→ Entries supplied:
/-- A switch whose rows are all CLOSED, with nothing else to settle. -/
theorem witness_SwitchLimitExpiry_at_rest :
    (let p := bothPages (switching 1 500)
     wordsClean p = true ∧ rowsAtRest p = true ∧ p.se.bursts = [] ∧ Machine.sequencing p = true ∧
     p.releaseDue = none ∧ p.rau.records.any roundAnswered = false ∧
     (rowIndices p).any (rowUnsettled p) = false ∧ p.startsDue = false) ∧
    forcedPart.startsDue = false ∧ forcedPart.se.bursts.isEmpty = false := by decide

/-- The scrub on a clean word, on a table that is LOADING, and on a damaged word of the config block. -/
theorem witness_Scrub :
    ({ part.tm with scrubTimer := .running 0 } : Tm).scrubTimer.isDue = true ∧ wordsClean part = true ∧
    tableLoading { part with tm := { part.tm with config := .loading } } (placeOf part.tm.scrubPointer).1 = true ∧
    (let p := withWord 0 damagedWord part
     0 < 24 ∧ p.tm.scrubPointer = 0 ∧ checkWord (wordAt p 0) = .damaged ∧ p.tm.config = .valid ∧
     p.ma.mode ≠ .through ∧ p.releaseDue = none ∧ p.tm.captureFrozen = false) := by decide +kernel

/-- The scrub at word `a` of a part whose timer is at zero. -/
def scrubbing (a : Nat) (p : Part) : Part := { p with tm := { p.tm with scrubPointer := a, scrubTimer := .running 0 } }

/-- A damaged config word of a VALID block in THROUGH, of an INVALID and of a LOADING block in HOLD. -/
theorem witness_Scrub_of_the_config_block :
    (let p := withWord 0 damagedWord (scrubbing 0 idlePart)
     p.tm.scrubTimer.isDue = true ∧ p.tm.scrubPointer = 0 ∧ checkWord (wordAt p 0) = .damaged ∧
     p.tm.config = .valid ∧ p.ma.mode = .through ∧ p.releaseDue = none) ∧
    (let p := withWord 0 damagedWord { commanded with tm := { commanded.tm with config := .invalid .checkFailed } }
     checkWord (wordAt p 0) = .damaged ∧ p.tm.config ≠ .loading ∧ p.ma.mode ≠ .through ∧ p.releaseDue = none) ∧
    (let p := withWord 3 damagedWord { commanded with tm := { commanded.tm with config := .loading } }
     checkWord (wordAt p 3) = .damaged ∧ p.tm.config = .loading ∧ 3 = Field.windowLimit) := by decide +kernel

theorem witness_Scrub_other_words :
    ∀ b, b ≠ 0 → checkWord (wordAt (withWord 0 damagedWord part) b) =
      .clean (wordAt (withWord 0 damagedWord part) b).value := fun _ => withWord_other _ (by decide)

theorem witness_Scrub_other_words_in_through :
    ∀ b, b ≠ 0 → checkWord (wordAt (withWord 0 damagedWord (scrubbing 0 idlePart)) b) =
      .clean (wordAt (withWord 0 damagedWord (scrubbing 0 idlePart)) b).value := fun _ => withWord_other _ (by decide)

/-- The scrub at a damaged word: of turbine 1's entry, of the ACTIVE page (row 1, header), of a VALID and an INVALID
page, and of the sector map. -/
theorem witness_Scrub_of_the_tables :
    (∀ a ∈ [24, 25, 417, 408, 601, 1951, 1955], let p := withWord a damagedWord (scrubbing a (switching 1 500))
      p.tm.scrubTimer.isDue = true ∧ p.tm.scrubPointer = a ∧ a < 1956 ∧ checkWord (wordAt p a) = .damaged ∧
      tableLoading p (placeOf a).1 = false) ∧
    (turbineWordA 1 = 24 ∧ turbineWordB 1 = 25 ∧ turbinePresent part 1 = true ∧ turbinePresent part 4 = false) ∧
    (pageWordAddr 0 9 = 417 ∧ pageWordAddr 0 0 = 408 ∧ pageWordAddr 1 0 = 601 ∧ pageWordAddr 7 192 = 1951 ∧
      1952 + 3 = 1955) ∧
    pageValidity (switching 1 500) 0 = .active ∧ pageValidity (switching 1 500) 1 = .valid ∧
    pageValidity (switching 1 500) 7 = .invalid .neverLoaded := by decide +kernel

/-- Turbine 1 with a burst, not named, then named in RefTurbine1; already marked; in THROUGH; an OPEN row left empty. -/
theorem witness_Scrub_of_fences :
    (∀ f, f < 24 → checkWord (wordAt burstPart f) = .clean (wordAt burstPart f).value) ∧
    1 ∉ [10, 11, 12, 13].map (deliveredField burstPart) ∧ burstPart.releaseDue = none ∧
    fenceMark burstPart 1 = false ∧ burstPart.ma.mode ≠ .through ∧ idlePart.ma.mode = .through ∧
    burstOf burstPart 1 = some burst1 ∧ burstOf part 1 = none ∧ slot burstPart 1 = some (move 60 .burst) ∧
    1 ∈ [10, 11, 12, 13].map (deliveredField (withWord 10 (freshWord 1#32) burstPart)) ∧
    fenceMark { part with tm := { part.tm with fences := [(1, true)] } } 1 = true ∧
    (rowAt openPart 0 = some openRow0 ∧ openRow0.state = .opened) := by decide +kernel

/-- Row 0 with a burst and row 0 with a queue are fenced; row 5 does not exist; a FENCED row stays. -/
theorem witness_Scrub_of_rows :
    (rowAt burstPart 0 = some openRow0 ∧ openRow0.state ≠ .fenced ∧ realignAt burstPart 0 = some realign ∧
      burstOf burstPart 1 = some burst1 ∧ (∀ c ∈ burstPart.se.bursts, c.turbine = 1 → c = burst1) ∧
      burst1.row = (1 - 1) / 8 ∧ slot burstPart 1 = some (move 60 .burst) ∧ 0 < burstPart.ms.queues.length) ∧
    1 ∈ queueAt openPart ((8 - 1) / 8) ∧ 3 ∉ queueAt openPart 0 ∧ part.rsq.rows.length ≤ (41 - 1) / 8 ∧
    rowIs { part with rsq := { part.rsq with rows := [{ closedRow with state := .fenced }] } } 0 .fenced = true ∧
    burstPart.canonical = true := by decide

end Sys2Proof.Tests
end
* * *
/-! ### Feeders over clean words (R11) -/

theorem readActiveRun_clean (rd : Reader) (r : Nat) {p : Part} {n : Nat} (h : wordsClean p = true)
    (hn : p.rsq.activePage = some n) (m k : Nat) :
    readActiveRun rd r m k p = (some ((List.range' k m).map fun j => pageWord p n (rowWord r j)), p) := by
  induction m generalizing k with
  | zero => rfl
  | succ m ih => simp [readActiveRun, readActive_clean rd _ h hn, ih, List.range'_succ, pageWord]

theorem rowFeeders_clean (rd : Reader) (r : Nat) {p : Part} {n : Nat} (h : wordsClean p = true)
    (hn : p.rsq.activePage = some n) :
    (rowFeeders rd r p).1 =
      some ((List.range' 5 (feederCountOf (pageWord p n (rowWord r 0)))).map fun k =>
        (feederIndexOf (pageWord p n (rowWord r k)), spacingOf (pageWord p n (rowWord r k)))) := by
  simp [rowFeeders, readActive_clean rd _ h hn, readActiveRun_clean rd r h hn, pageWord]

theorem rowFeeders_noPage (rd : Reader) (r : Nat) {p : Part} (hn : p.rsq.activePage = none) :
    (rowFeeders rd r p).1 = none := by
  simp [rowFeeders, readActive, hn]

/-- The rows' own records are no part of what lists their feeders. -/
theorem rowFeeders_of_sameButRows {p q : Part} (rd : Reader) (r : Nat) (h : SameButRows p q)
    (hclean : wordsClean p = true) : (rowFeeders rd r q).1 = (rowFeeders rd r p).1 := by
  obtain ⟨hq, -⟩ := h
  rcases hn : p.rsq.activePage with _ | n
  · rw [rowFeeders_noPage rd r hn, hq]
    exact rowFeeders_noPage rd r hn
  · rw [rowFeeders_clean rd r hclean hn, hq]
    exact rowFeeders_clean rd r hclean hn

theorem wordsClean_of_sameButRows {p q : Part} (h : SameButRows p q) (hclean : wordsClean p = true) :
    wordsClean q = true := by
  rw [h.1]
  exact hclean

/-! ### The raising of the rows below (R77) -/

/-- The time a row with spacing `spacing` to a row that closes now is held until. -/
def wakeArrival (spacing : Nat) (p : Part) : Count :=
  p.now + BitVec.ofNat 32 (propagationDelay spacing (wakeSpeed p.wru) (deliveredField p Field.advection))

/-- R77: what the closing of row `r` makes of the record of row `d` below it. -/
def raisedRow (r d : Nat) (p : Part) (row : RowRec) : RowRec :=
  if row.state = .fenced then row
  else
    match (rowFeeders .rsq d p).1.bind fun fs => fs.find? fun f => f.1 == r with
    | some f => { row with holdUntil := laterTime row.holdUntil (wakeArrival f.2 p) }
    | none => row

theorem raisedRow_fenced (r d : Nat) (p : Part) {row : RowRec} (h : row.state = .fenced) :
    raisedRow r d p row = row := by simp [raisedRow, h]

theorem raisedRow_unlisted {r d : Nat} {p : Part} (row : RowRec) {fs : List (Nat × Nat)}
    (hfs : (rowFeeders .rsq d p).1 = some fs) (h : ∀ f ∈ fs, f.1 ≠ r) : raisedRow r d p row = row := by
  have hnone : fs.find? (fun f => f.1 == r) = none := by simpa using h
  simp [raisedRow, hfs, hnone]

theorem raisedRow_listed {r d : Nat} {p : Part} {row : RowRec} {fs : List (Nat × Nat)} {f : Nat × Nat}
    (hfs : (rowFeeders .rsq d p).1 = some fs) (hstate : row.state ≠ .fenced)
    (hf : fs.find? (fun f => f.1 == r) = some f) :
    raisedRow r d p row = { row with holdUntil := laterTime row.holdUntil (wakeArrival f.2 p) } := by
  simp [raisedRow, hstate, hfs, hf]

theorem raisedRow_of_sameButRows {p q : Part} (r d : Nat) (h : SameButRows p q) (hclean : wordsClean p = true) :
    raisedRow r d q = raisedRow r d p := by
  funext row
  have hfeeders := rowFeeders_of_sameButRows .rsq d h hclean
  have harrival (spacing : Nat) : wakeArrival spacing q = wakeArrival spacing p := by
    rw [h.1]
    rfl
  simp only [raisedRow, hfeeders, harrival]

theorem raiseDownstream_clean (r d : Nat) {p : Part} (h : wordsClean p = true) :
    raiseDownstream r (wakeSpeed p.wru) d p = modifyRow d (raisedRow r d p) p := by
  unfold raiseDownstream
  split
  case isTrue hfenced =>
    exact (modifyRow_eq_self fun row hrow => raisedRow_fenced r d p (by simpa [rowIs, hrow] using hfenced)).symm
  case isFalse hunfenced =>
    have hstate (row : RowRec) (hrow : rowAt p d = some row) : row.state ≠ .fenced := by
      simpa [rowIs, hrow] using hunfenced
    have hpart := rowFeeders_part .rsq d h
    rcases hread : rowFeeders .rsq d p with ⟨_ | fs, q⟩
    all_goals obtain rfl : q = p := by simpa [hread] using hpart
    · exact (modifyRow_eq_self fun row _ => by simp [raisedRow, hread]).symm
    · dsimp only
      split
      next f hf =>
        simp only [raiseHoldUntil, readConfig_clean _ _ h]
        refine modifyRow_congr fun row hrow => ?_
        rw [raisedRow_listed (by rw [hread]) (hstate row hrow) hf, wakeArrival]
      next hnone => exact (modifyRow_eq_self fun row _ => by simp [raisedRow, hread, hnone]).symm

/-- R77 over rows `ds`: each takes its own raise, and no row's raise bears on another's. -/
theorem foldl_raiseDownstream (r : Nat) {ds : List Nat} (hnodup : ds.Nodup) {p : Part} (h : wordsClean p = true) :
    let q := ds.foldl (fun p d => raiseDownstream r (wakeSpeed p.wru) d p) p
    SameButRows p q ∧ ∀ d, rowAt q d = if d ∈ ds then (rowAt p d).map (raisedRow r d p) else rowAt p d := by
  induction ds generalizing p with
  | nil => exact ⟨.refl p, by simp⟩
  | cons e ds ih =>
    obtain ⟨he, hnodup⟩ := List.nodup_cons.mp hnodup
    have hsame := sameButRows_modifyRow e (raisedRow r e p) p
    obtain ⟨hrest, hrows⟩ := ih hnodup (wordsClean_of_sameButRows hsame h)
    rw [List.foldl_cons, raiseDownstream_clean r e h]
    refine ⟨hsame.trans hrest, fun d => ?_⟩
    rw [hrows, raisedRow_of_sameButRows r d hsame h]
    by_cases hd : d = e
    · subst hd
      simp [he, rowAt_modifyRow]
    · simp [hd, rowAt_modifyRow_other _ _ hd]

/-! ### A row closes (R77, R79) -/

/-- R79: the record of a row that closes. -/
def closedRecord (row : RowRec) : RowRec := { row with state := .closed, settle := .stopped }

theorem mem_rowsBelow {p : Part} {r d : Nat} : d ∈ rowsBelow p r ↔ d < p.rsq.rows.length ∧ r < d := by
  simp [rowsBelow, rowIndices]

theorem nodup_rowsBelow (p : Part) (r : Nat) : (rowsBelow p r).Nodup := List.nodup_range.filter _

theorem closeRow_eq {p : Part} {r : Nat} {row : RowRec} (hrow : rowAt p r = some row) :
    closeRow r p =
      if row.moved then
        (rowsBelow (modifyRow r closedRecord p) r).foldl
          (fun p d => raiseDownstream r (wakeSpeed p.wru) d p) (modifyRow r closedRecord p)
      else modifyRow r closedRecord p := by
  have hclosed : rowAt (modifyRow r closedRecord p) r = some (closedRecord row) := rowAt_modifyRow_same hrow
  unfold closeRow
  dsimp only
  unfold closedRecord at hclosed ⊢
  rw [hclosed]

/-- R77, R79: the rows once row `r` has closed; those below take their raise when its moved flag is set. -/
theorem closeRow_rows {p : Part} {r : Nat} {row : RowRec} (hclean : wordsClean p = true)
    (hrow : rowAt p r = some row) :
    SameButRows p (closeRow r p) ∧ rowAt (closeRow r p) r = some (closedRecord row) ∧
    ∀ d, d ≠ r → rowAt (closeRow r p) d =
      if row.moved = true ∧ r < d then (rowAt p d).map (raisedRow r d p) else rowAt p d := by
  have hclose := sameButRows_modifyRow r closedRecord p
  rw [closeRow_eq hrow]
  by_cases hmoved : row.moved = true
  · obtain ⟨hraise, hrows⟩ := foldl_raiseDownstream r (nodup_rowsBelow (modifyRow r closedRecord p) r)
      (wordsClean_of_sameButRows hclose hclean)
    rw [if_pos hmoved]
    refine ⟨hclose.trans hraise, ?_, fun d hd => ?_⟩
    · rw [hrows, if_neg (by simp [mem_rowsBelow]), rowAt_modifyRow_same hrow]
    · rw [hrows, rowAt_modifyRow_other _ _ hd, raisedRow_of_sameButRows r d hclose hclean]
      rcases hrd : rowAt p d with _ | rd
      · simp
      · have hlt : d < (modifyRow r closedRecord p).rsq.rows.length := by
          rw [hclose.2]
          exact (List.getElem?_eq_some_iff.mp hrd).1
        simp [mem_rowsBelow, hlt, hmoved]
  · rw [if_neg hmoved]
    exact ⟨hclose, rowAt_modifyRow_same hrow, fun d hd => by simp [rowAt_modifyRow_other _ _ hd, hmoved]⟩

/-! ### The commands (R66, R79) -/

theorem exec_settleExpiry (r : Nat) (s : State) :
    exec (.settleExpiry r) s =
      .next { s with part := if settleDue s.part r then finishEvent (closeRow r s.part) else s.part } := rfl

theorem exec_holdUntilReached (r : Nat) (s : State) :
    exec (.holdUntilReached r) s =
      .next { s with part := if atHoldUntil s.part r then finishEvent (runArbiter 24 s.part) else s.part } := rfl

→ Assignment:
The range runs from the line with "def raisedRow (r" up to and including the line with "simp [raisedRow, hstate, hfs, hf]" in the listing above; please write out exactly those lines and nothing more.

→ Result:
def raisedRow (r d : Nat) (p : Part) (row : RowRec) : RowRec :=
  if row.state = .fenced then row
  else
    match (rowFeeders .rsq d p).1.bind fun fs => fs.find? fun f => f.1 == r with
    | some f => { row with holdUntil := laterTime row.holdUntil (wakeArrival f.2 p) }
    | none => row

theorem raisedRow_fenced (r d : Nat) (p : Part) {row : RowRec} (h : row.state = .fenced) :
    raisedRow r d p row = row := by simp [raisedRow, h]

theorem raisedRow_unlisted {r d : Nat} {p : Part} (row : RowRec) {fs : List (Nat × Nat)}
    (hfs : (rowFeeders .rsq d p).1 = some fs) (h : ∀ f ∈ fs, f.1 ≠ r) : raisedRow r d p row = row := by
  have hnone : fs.find? (fun f => f.1 == r) = none := by simpa using h
  simp [raisedRow, hfs, hnone]

theorem raisedRow_listed {r d : Nat} {p : Part} {row : RowRec} {fs : List (Nat × Nat)} {f : Nat × Nat}
    (hfs : (rowFeeders .rsq d p).1 = some fs) (hstate : row.state ≠ .fenced)
    (hf : fs.find? (fun f => f.1 == r) = some f) :
    raisedRow r d p row = { row with holdUntil := laterTime row.holdUntil (wakeArrival f.2 p) } := by
  simp [raisedRow, hstate, hfs, hf]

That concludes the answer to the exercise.